● Directions: Across these entries, count the lines holding the string "that"; the number is the whole answer.

___ Dataset ___

-- ==== Sys2Proof/Certificates/Slice0/Obligations.lean ====
section
/-!
DEFINITION. The statements for the provers, each a proposition about the model; OBLIGATIONS.json gives each its rule of the spec.
-/

open Sys2Proof Sys2Proof.Machine

/-! Encodings -/

/-- Decoding the encoding of any well-formed instruction gives it back (30_encoding.md R80, R84 to R86; the two bus formats are
R210 and R211). -/
def Obligations.DecodeOfEncode : Prop :=
  ∀ i : Instr, i.wf = true → decode (encode i) = .ok i

/-- Every bus operation the decoder reads stands for one well-formed instruction, and is that instruction's encoding. -/
def Obligations.EncodeOfDecode : Prop :=
  ∀ (b : BusOp) (i : Instr), decode b = .ok i → i.wf = true ∧ encode i = b

/-- Every command word by its fields as numbers: RSV = w / 512, LEN = w / 8 mod 64, OP = w mod 8. Reserved bits are tested first,
then OP, then LEN (R84, R85, R86). -/
def Obligations.CommandWordsClassified : Prop :=
  ∀ w : Word,
    (w.toNat / 512 ≠ 0 → decodeCmd w = .reject .reservedBits) ∧
    (w.toNat / 512 = 0 → w.toNat % 8 = 0 ∨ w.toNat % 8 = 6 ∨ w.toNat % 8 = 7 → decodeCmd w = .reject .reservedOp) ∧
    (w.toNat / 512 = 0 → 1 ≤ w.toNat % 8 → w.toNat % 8 ≤ 5 → 32 < w.toNat / 8 % 64 →
      decodeCmd w = .reject .lenTooLarge) ∧
    (w.toNat / 512 = 0 → w.toNat / 8 % 64 ≤ 32 →
      (w.toNat % 8 = 1 → decodeCmd w = .cmd .crc (BitVec.ofNat 6 (w.toNat / 8))) ∧
      (w.toNat % 8 = 2 → decodeCmd w = .cmd .enc (BitVec.ofNat 6 (w.toNat / 8))) ∧
      (w.toNat % 8 = 3 → decodeCmd w = .cmd .dec (BitVec.ofNat 6 (w.toNat / 8))) ∧
      (w.toNat % 8 = 4 → decodeCmd w = .cmd .send (BitVec.ofNat 6 (w.toNat / 8))) ∧
      (w.toNat % 8 = 5 → decodeCmd w = .cmd .recv (BitVec.ofNat 6 (w.toNat / 8))))

/-- The command words of R87 and the rejected words of 95_test_vectors.md L2-HOST decode as the spec says. -/
def Obligations.SampleWordsDecode : Prop :=
  decodeWord 0x00000049#32 = .ok (.crc 9#6) ∧ decodeWord 0x0000001A#32 = .ok (.enc 3#6) ∧
  decodeWord 0x0000001B#32 = .ok (.dec 3#6) ∧ decodeWord 0x0000002C#32 = .ok (.send 5#6) ∧
  decodeWord 0x00000105#32 = .ok (.recv 32#6) ∧ decodeWord 0x0000010C#32 = .error .lenTooLarge ∧
  decodeWord 0x0000010E#32 = .ok (.reservedOp6 33#6) ∧ decodeWord 0x00000206#32 = .ok (.reservedBits 1#23 6#9)

/-! Issuing a command -/

/-- Accept (R212): the five cases, each with everything it changes; nothing else changes. -/
def Obligations.AcceptedCommandLatches : Prop :=
  ∀ (s : State) (w : Word) (op : CmdOp) (len : Len), s.busy = false → decodeCmd w = .cmd op len →
    (op = .crc → exec (.wr 0x00#8 w) s = .next
      { s with opl := 1#3, lenl := len, busy := true, done := false, reject := false, st := .crcExec }) ∧
    (op = .enc → exec (.wr 0x00#8 w) s = .next
      { s with opl := 2#3, lenl := len, busy := true, done := false, reject := false, st := .encExec }) ∧
    (op = .dec → exec (.wr 0x00#8 w) s = .next
      { s with opl := 3#3, lenl := len, busy := true, done := false, reject := false, st := .decExec }) ∧
    (op = .send → exec (.wr 0x00#8 w) s = .next
      { s with opl := 4#3, lenl := len, busy := true, done := false, reject := false, st := .tx, txIdx := 0#6 }) ∧
    (op = .recv → exec (.wr 0x00#8 w) s = .next
      { s with opl := 5#3, lenl := len, busy := true, done := false, reject := false, st := .rxIdleChk, rxLen := 0#6,
               hdrIdx := 0#3 })

/-- Reject (R213): REJECT is set, DONE is cleared, and no other state changes, whatever the reason. -/
def Obligations.RejectedWordOnlySetsReject : Prop :=
  ∀ (s : State) (w : Word) (reason : RejectReason), s.busy = false → s.st = .idle → decodeCmd w = .reject reason →
    exec (.wr 0x00#8 w) s = .next { s with reject := true, done := false }

/-- The reserved rows of the opcode table, and a command with LEN above 32, are rejected by a free engine (R83 to R85). -/
def Obligations.ReservedInstructionsRejected : Prop :=
  ∀ (s : State) (i : Instr), s.busy = false → s.st = .idle →
    ((∃ len, i = .reservedOp0 len ∨ i = .reservedOp6 len ∨ i = .reservedOp7 len) ∨
     (∃ rsv low, i = .reservedBits rsv low) ∨
     (∃ len : Len, 32 < len.toNat ∧
       (i = .crc len ∨ i = .enc len ∨ i = .dec len ∨ i = .send len ∨ i = .recv len))) →
    exec i s = .next { s with reject := true, done := false }

/-- A CMD write of a word by a free engine is the instruction the word decodes to (R22). -/
def Obligations.CmdWriteRunsDecodedInstruction : Prop :=
  ∀ (s : State) (w : Word) (i : Instr), s.busy = false → s.st = .idle → decodeWord w = .ok i →
    exec (.wr 0x00#8 w) s = exec i s

/-- While BUSY = 1 a command word, decoded or reserved, that is not the command in progress changes nothing: neither run nor
rejected (R211). -/
def Obligations.CommandWhileBusyIgnored : Prop :=
  ∀ (s : State) (i : Instr), s.busy = true →
    ((∃ len, i = .reservedOp0 len ∨ i = .reservedOp6 len ∨ i = .reservedOp7 len) ∨
     (∃ rsv low, i = .reservedBits rsv low) ∨
     (∃ op len, i = op.instr len ∧ (s.st.command ≠ some op ∨ s.lenl ≠ len))) →
    exec i s = .next s

/-! The host bus -/

/-- Ignored writes (R233): every write while BUSY = 1, and every write to a read-only or reserved index, leaves every field. -/
def Obligations.IgnoredWritesChangeNothing : Prop :=
  ∀ (s : State) (idx : Index) (v : Word),
    (s.busy = true → exec (.wr idx v) s = .next s) ∧
    (idx = 0x01#8 ∨ idx = 0x05#8 ∨ idx = 0x07#8 ∨ idx = 0x08#8 → exec (.wr idx v) s = .next s) ∧
    (0x09 ≤ idx.toNat ∧ idx.toNat ≤ 0x1F ∨ 0x40 ≤ idx.toNat → exec (.wr idx v) s = .next s)

/-- The writable registers and BUF entries take exactly their defined fields of the word (R211). -/
def Obligations.WriteStoresDefinedFields : Prop :=
  ∀ (s : State) (v : Word), s.busy = false →
    exec (.wr 0x02#8 v) s = .next
      { s with delim := BitVec.ofNat 8 v.toNat, placeholder := BitVec.ofNat 8 (v.toNat / 2 ^ 8),
               drainEn := decide (v.toNat / 2 ^ 16 % 2 = 1) } ∧
    exec (.wr 0x03#8 v) s = .next { s with timeoutMs := BitVec.ofNat 16 v.toNat } ∧
    exec (.wr 0x04#8 v) s = .next { s with settleMs := BitVec.ofNat 16 v.toNat } ∧
    exec (.wr 0x06#8 v) s = .next { s with bitmap := v } ∧
    ∀ i : Fin 32, exec (.wr (BitVec.ofNat 8 (0x20 + i.val)) v) s =
      .next { s with buf := s.buf.set i.val (BitVec.ofNat 8 v.toNat) }

/-- Reserved indices (R61): a read returns 0, a write is ignored, and neither has any other effect. -/
def Obligations.ReservedIndicesReadZero : Prop :=
  ∀ (s : State) (idx : Index) (v : Word), 0x09 ≤ idx.toNat ∧ idx.toNat ≤ 0x1F ∨ 0x40 ≤ idx.toNat →
    exec (.rd idx) s = .next { s with hostReads := s.hostReads ++ [0#32] } ∧ exec (.wr idx v) s = .next s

___

● Answer for the task: 2